/-- Words of the family put together from the formats of R304 and R305 and the maps of R312 to R315. -/
theorem test_decodes_immediates : decodes
    [(0x405247f0, none, .addi ⟨4, 4, true, 3, 496⟩),
     (0xd0659df1, none, .andi ⟨13, 11, false, 14, 497⟩),
     (0x607973f2, none, .ori ⟨6, 18, true, 25, 498⟩),
     (0xf08c89f3, none, .xori ⟨15, 25, false, 4, 499⟩),
     (0x8099de25, none, .shli ⟨8, 19, true, 15, 37⟩),
     (0xa281ff, some 0xffffffd, .movi 0 5 0x1FFFFFFFFD),
     (0x60bad400, some 0x123456f, .movhi ⟨6, 21, true, 10, 0x123456F⟩),
     (0x60cad4a5, some 0x123456f, .lea 6 21 true 10 0x0A5123456F),
     (0x60dad400, some 0x5c5, .bfx ⟨6, 21, true, 10, 5, 23⟩),
     (0x60e4a200, some 0xe8, .bfi ⟨6, 9, false, 17, 40, 3⟩)] = true := by decide

/-- Words of the family put together from the formats of R304 and R305 and the maps of R312 to R315. -/
theorem test_decodes_branches : decodes
    [(0x105ffd0, none, .pbr 0 2 0x1FFD0),
     (0x611a0000, some 0x9abcdef, .pbrxImm 6 5 0x9ABCDEF),
     (0x611b6600, some 0x9abcdef, .pbrxReg 6 5 true 19 0x9ABCDEF),
     (0xa12cf234, none, .br 10 6 3 true 0x1234),
     (0xa13c1234, none, .call 10 6 0x1234),
     (0xa1400fed, none, .ret 10 0x0FED),
     (0x615a6600, some 0xbeef, .loopW 6 5 true 19 0xBEEF)] = true := by decide

/-- Words of the family put together from the formats of R304 and R305 and the maps of R312 to R315. -/
theorem test_decodes_control : decodes
    [(0x11600000, none, .endW 1),
     (0xa1700000, none, .yield 10),
     (0x31800000, none, .idem 3),
     (0xc1b00000, none, .bkpt 12),
     (0x51c00000, none, .rte 5),
     (0xe2500000, none, .bar 14),
     (0x72700000, none, .accswap 7),
     (0x3190010a, some 0x1234567, .live 3 true 0xA1234567),
     (0x31a000c7, none, .trapW 3 0xC7)] = true := by decide

/-- Words of the family put together from the formats of R304 and R305 and the maps of R312 to R315. -/
theorem test_decodes_system : decodes
    [(0x2004e00, none, .spawn ⟨0, true, 7⟩),
     (0x92102400, none, .tdec ⟨9, false, 18⟩),
     (0x22207a50, none, .amsg ⟨2, true, 29, false, 10⟩),
     (0x2313002, none, .ecmd 0 1 false 12 2),
     (0xb24011b8, none, .xpf ⟨11, false, 8, true, 23⟩),
     (0x426a0000, none, .qwait 4 20),
     (0x628a8123, none, .getc 6 21 0x123),
     (0x62906b23, none, .setc 6 true 21 0x123),
     (0xd2ad8000, none, .rdcyc 13 27),
     (0x62b10000, none, .rdfrm 6 2),
     (0x62c06b23, none, .trmark 6 true 21 0x123),
     (0x62da8123, none, .perfrd 6 21 0x123),
     (0x33f00155, none, .skip 3 0 341),
     (0x47f00156, none, .skip 4 1 342),
     (0x5bf00157, none, .skip 5 2 343),
     (0x6ff00158, none, .skip 6 3 344)] = true := by decide

/-- Words of the family put together from the formats of R304 and R305 and the maps of R312 to R315. -/
theorem test_decodes_loads : decodes
    [(0xf404a9e0, none, .ld ⟨15, 0, 9, false, 20, 480⟩),
     (0x8419ffe1, none, .ld ⟨8, 1, 19, true, 31, 481⟩),
     (0x142b95e2, none, .ld ⟨1, 2, 23, false, 10, 482⟩),
     (0xa43f6be3, none, .ld ⟨10, 3, 30, true, 21, 483⟩),
     (0x34428155, none, .ldv ⟨3, 5, false, 0, 341⟩),
     (0xc4565760, none, .ldvs ⟨12, 12, true, 11, true, 12⟩),
     (0x5469acca, none, .ldvx ⟨5, 19, false, 22, false, 25, 2⟩),
     (0xe48d42e0, none, .gld ⟨14, 0, 26, true, 1, 224⟩),
     (0x749098e1, none, .gld ⟨7, 1, 1, false, 12, 225⟩),
     (0x4a9eee2, none, .gld ⟨0, 2, 19, true, 23, 226⟩),
     (0x94b784e3, none, .gld ⟨9, 3, 15, false, 2, 227⟩),
     (0x24cb5ad5, none, .gldv ⟨2, 22, true, 13, false, 26, 5⟩),
     (0xb50eb000, none, .getf ⟨11, 29, false, 24⟩),
     (0x45124600, none, .flrd ⟨4, 4, true, 3⟩),
     (0xd5201c08, none, .rngwait ⟨13, false, 14, false, 1⟩),
     (0x558e0000, none, .fenceL 5 3 2),
     (0x5900000, none, .markL 0)] = true := by decide

/-- Words of the family put together from the formats of R304 and R305 and the maps of R312 to R315. -/
theorem test_decodes_stores : decodes
    [(0x6c097270, none, .st ⟨6, 18, true, 25, false, 14, 0⟩),
     (0xfc0c89d9, none, .st ⟨15, 25, false, 4, true, 27, 1⟩),
     (0x8c09df42, none, .st ⟨8, 19, true, 15, true, 8, 2⟩),
     (0x1c03b4ab, none, .st ⟨1, 7, false, 26, false, 21, 3⟩),
     (0xac174a10, none, .stv ⟨10, 14, true, 5, false, 2⟩),
     (0x3c2aa178, none, .stvs ⟨3, 21, false, 16, true, 15⟩),
     (0xcc3e77e2, none, .stvx ⟨12, 28, true, 27, true, 28, 2⟩),
     (0x5c418c48, none, .gst ⟨5, 3, false, 6, false, 9, 0⟩),
     (0xec4562b1, none, .gst ⟨14, 10, true, 17, false, 22, 1⟩),
     (0x7c48b91a, none, .gst ⟨7, 17, false, 28, true, 3, 2⟩),
     (0xc49cf83, none, .gst ⟨0, 19, true, 7, true, 16, 3⟩),
     (0x9c5fa4ee, none, .gstv ⟨9, 31, false, 18, false, 29, 6⟩),
     (0x2c607a50, none, .putf ⟨2, true, 29, false, 10⟩),
     (0xbc7b11b8, none, .fladd ⟨11, 2, 3, false, 8, true, 23⟩),
     (0x4c866720, none, .flwait ⟨4, 1, 2, true, 19, true, 4⟩ false),
     (0xdc803c89, none, .flwait ⟨13, 0, 0, false, 30, false, 17⟩ true),
     (0x6c905200, none, .rngrel ⟨6, true, 9⟩),
     (0xfca02958, none, .pub ⟨15, false, 20, true, 11⟩),
     (0x5d8b0000, none, .fenceW 5 2 3),
     (0xd900000, none, .markW 0)] = true := by decide

/-- Words of the family put together from the formats of R304 and R305 and the maps of R312 to R315. -/
theorem test_decodes_atomics : decodes
    [(0x8e09ffc0, none, .amoAdd ⟨8, 19, true, 31, true, 24, 0⟩),
     (0x1f001429, none, .amoAddNr ⟨1, false, 10, false, 5, 1⟩),
     (0xae1f6a91, none, .amoAnd ⟨10, 30, true, 21, false, 18, 1⟩),
     (0x3f1001fa, none, .amoAndNr ⟨3, false, 0, true, 31, 2⟩),
     (0xce265762, none, .amoOr ⟨12, 12, true, 11, true, 12, 2⟩),
     (0x5f202ccb, none, .amoOrNr ⟨5, false, 22, false, 25, 3⟩),
     (0xee3d4233, none, .amoXor ⟨14, 26, true, 1, false, 6, 3⟩),
     (0x7f301998, none, .amoXorNr ⟨7, false, 12, true, 19, 0⟩),
     (0xe49ef00, none, .amoMin ⟨0, 19, true, 23, true, 0, 0⟩),
     (0x9f400469, none, .amoMinNr ⟨9, false, 2, false, 13, 1⟩),
     (0x2e5b5ad1, none, .amoMax ⟨2, 22, true, 13, false, 26, 1⟩),
     (0xbf50313a, none, .amoMaxNr ⟨11, false, 24, true, 7, 2⟩),
     (0x4e6247a2, none, .amoMinu ⟨4, 4, true, 3, true, 20, 2⟩),
     (0xdf601c0b, none, .amoMinuNr ⟨13, false, 14, false, 1, 3⟩),
     (0x6e797273, none, .amoMaxu ⟨6, 18, true, 25, false, 14, 3⟩),
     (0xff7009d8, none, .amoMaxuNr ⟨15, false, 4, true, 27, 0⟩),
     (0x8e89df40, none, .amoSwap ⟨8, 19, true, 15, true, 8, 0⟩),
     (0x1f8034a9, none, .amoSwapNr ⟨1, false, 26, false, 21, 1⟩),
     (0xae974a11, none, .amoCas ⟨10, 14, true, 5, false, 2, 1⟩),
     (0x3eaaa17a, none, .amoFmin ⟨3, 21, false, 16, true, 15⟩),
     (0xcfa077e2, none, .amoFminNr ⟨12, true, 27, true, 28⟩),
     (0x5eb18c4a, none, .amoFmax ⟨5, 3, false, 6, false, 9⟩),
     (0xefb062b2, none, .amoFmaxNr ⟨14, true, 17, false, 22⟩),
     (0x7ec8b91a, none, .amoFadd ⟨7, 17, false, 28, true, 3⟩),
     (0xfc04f82, none, .amoFaddNr ⟨0, true, 7, true, 16⟩),
     (0x9fd024ec, none, .amoXadd ⟨9, false, 18, false, 29, 4⟩)] = true := by decide

/-- Words of the family put together from the formats of R304 and R305 and the maps of R312 to R315. -/
theorem test_decodes_lanes : decodes
    [(0x28037a50, none, .vadd ⟨2, 6, true, 29, false, 10, 0⟩),
     (0xb81691b9, none, .vsub ⟨11, 13, false, 8, true, 23, 1⟩),
     (0x482a6722, none, .vmul ⟨4, 20, true, 19, true, 4, 2⟩),
     (0xd83dbc8b, none, .vfma ⟨13, 27, false, 30, false, 17, 3⟩),
     (0x684152f4, none, .vfms ⟨6, 2, true, 9, false, 30, 4⟩),
     (0xf854a95d, none, .vmin ⟨15, 9, false, 20, true, 11, 5⟩),
     (0x8869ffc0, none, .vmax ⟨8, 19, true, 31, true, 24, 0⟩),
     (0x187b9404, none, .vabs ⟨1, 23, false, 10, 4⟩),
     (0xa88f6a05, none, .vneg ⟨10, 30, true, 21, 5⟩),
     (0x389281f8, none, .vand ⟨3, 5, false, 0, true, 31⟩),
     (0xc8a65760, none, .vor ⟨12, 12, true, 11, true, 12⟩),
     (0x58b9acc8, none, .vxor ⟨5, 19, false, 22, false, 25⟩),
     (0xe8cd4230, none, .vshl ⟨14, 26, true, 1, false, 6⟩),
     (0x78d09998, none, .vshrL ⟨7, 1, false, 12, true, 19⟩),
     (0x8d9ef01, none, .vshrA ⟨0, 19, true, 23, true, 0⟩),
     (0x99010468, none, .vcmp ⟨9, 0, 2, false, 2, false, 13, 0⟩),
     (0x2911dad1, none, .vcmp ⟨2, 1, 3, true, 13, false, 26, 1⟩),
     (0xb922313a, none, .vcmp ⟨11, 2, 4, false, 24, true, 7, 2⟩),
     (0x4932c7a3, none, .vcmp ⟨4, 3, 5, true, 3, true, 20, 3⟩),
     (0xd9431c09, none, .vcmp ⟨13, 4, 6, false, 14, false, 1, 1⟩),
     (0x6953f272, none, .vcmp ⟨6, 5, 7, true, 25, false, 14, 2⟩),
     (0xf96c89dd, none, .vsel ⟨15, 25, false, 4, true, 27, 5⟩),
     (0x8979de00, none, .vmov ⟨8, 19, true, 15⟩),
     (0x1983b403, none, .vbcast ⟨1, 7, false, 26, 3⟩)] = true := by decide
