/-- `44_transaction_engine.md` R117: with a transport whose first read times out, READ_DATA makes one `TxWrite` and one
`RxRead` of the header length, gives `TIMEOUT`, and leaves the instance ready. -/
def Obligations.TimeoutLeavesTheEngineUsable : Prop :=
  ∀ (s : State) (arrived : List Byte) (lost : Nat) (plan : List RxPlan), s.Inv → Transacts .read s →
    s.transport.txPlan = [] → s.transport.rxPlan = { arrived := arrived, verdict := .timeout lost } :: plan →
    ∃ t, exec .readData s = .next t ∧ t.res.kind = .timeout ∧
      t.transport.log = s.transport.log ++
        [.txWrite (requestFrame .read s) .ok, .rxRead (headerLen s.cfg.version) s.cfg.timeout .timeout] ∧
      t.ready = true ∧ t.seq.txn = .idle

/-- `44_transaction_engine.md` R106, the hunt: it discards exactly the bytes that precede the first header in the stream; the
result is then that of the stream without them; with more of them than the resync window allows, the result is
`FRAME_ERROR(HEADER)` and only the header length and the window have been read. -/
def Obligations.HuntDiscardsExactlyTheStrayBytes : Prop :=
  ∀ (k : Transaction) (s : State) (stray rest : List Byte), s.Inv → Transacts k s → s.transport.Unplanned →
    (k = .write → s.ops.id ≠ s.cfg.broadcastId) →
    s.transport.unread = stray ++ mark s.cfg.version ++ rest →
    (∀ j < stray.length, (s.transport.unread.drop j).take (headerLen s.cfg.version) ≠ mark s.cfg.version) →
    (stray.length ≤ s.cfg.resyncWindow →
      ∃ t t', exec k.instr s = .next t ∧
        exec k.instr { s with transport := { s.transport with unread := mark s.cfg.version ++ rest } } = .next t' ∧
        t.seq.resyncCnt = stray.length ∧ t.seq.hunt = mark s.cfg.version ∧ t.res = t'.res ∧ t.bufs = t'.bufs ∧
        t.transport.unread = t'.transport.unread) ∧
    (s.cfg.resyncWindow < stray.length →
      ∃ t, exec k.instr s = .next t ∧ t.res.kind = .frameError ∧ t.res.cause = .header ∧
        t.seq.resyncCnt = s.cfg.resyncWindow ∧
        t.transport.unread = s.transport.unread.drop (headerLen s.cfg.version + s.cfg.resyncWindow))

/-- From `44_transaction_engine.md` R106: RECEIVE consumes at most the header length, the resync window, the fixed bytes and
the longest LEN of the version. -/
def Obligations.ReceiveConsumesABoundedNumberOfBytes : Prop :=
  ∀ (k : Transaction) (s t : State), s.transport.Unplanned → exec k.instr s = .next t →
    s.transport.unread.length ≤ t.transport.unread.length + headerLen s.cfg.version + s.cfg.resyncWindow +
      prefixLen s.cfg.version + (match s.cfg.version with | .v1 => 255 | .v2 => 65535)

/-- `44_transaction_engine.md` R116: the data bytes of the write frame are `LE_BYTES(v, w)`, and a READ_DATA whose response
parameters are those bytes returns `v`, in v1 and, through stuffing, in v2. -/
def Obligations.WriteThenReadReturnsTheValue : Prop :=
  ∀ (s : State) (rest : List Byte), s.Inv → Transacts .read s → s.transport.Unplanned →
    s.ops.value.toNat < 2 ^ (8 * s.ops.regw.toNat) →
    s.transport.unread = statusFrame s.cfg.version s.cfg.crcSpan s.ops.id 0 (leBytes s.ops.value s.ops.regw.toNat) ++ rest →
    requestFrame .write s = encFrame s.cfg.version s.cfg.crcSpan s.ops.id opWrite
      ((match s.cfg.version with | .v1 => [lo8 s.ops.addr] | .v2 => [lo8 s.ops.addr, hi8 s.ops.addr]) ++
        leBytes s.ops.value s.ops.regw.toNat) ∧
    (∃ t, exec .readData s = .next t ∧ t.res.kind = .ok ∧ t.res.value = s.ops.value)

Exercise aim
Each line of the data that holds the word "theorem" should be copied.

Task response
theorem test_decodes_immediates : decodes
theorem test_decodes_branches : decodes
theorem test_decodes_control : decodes
theorem test_decodes_system : decodes
theorem test_decodes_loads : decodes
theorem test_decodes_stores : decodes
theorem test_decodes_atomics : decodes
theorem test_decodes_lanes : decodes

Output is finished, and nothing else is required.